-- ==== Sys2Proof/Machine/Dispatch.lean ====
section
/-! DEFINITION. The dispatch: every command of the opcode table calls its meaning. -/

namespace Sys2Proof.Machine

open Sys2Proof
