/-- For six commands of six families that pass the checks before their own, their units' clocks running: when a field that the command does not use is not 0, it completes with INVALID_FIELD and leaves every unit and every register as it was. -/
def Obligations.UnusedFieldsAreRefused : Prop :=
  (∀ (s : State) (c : Nat) (k : Ctx) , s.dev.ctx c = some k → k.wait = .fresh → k.mute = false → s.dev.clk.powerFail =
      false → isCache 1 k.e = true → s.dev.verdict k.e = none → k.e.unusedZero { b := [40, 41] } = false → s.dev.clocked
      13 = true → After (.cacheDisable c) s fun t => Out.completed k.sq k.e.cid.toNat St.invalidField 0 ∈ t.sent ∧
      SameUnits s.dev t.dev ∧ SameRegs [] s.dev t.dev) ∧
  (∀ (s : State) (c : Nat) (k : Ctx) , s.dev.ctx c = some k → k.wait = .fresh → k.mute = false → s.dev.clk.powerFail =
      false → (k.e.op == 0x03) = true → s.dev.verdict k.e = none → k.e.unusedZero { b := [40, 42, 43] } = false → After
      (.deleteQueue c) s fun t => Out.completed k.sq k.e.cid.toNat St.invalidField 0 ∈ t.sent ∧ SameUnits s.dev t.dev ∧
      SameRegs [] s.dev t.dev) ∧
  (∀ (s : State) (c : Nat) (k : Ctx) , s.dev.ctx c = some k → k.wait = .fresh → k.mute = false → s.dev.clk.powerFail =
      false → isMotion 4 k.e = true → s.dev.verdict k.e = none → k.e.unusedZero { b := [40, 41] } = false →
      s.dev.clocked 8 = true → After (.motionHome c) s fun t => Out.completed k.sq k.e.cid.toNat St.invalidField 0 ∈
      t.sent ∧ SameUnits s.dev t.dev ∧ SameRegs [] s.dev t.dev) ∧
  (∀ (s : State) (c : Nat) (k : Ctx) , s.dev.ctx c = some k → k.wait = .fresh → k.mute = false → s.dev.clk.powerFail =
      false → isServo 2 k.e = true → s.dev.verdict k.e = none → k.e.unusedZero { b := [40, 41] } = false → s.dev.clocked
      7 = true → After (.servoModeRestart c) s fun t => Out.completed k.sq k.e.cid.toNat St.invalidField 0 ∈ t.sent ∧
      SameUnits s.dev t.dev ∧ SameRegs [] s.dev t.dev) ∧
  (∀ (s : State) (c : Nat) (k : Ctx) , s.dev.ctx c = some k → k.wait = .fresh → k.mute = false → s.dev.clk.powerFail =
      false → (k.e.op == 0x85) = true → s.dev.verdict k.e = none → k.e.unusedZero { volume := true } = false →
      s.dev.clocked 11 = true → After (.sealVolume c) s fun t => Out.completed k.sq k.e.cid.toNat St.invalidField 0 ∈
      t.sent ∧ SameUnits s.dev t.dev ∧ SameRegs [] s.dev t.dev) ∧
  (∀ (s : State) (c : Nat) (k : Ctx) , s.dev.ctx c = some k → k.wait = .fresh → k.mute = false → s.dev.clk.powerFail =
      false → isSetState 0 k.e = true → s.dev.verdict k.e = none → k.e.unusedZero { volume := true, b := [40] } = false
      → s.dev.clocked 11 = true → After (.setStateQuery c) s fun t => Out.completed k.sq k.e.cid.toNat St.invalidField 0
      ∈ t.sent ∧ SameUnits s.dev t.dev ∧ SameRegs [] s.dev t.dev)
----------
* Work task: Copy the line containing "After (.setStateQuery c)" and every line after it, through the last line of the records. Include nothing else.

* Answer to the exercise:
      → s.dev.clocked 11 = true → After (.setStateQuery c) s fun t => Out.completed k.sq k.e.cid.toNat St.invalidField 0
      ∈ t.sent ∧ SameUnits s.dev t.dev ∧ SameRegs [] s.dev t.dev)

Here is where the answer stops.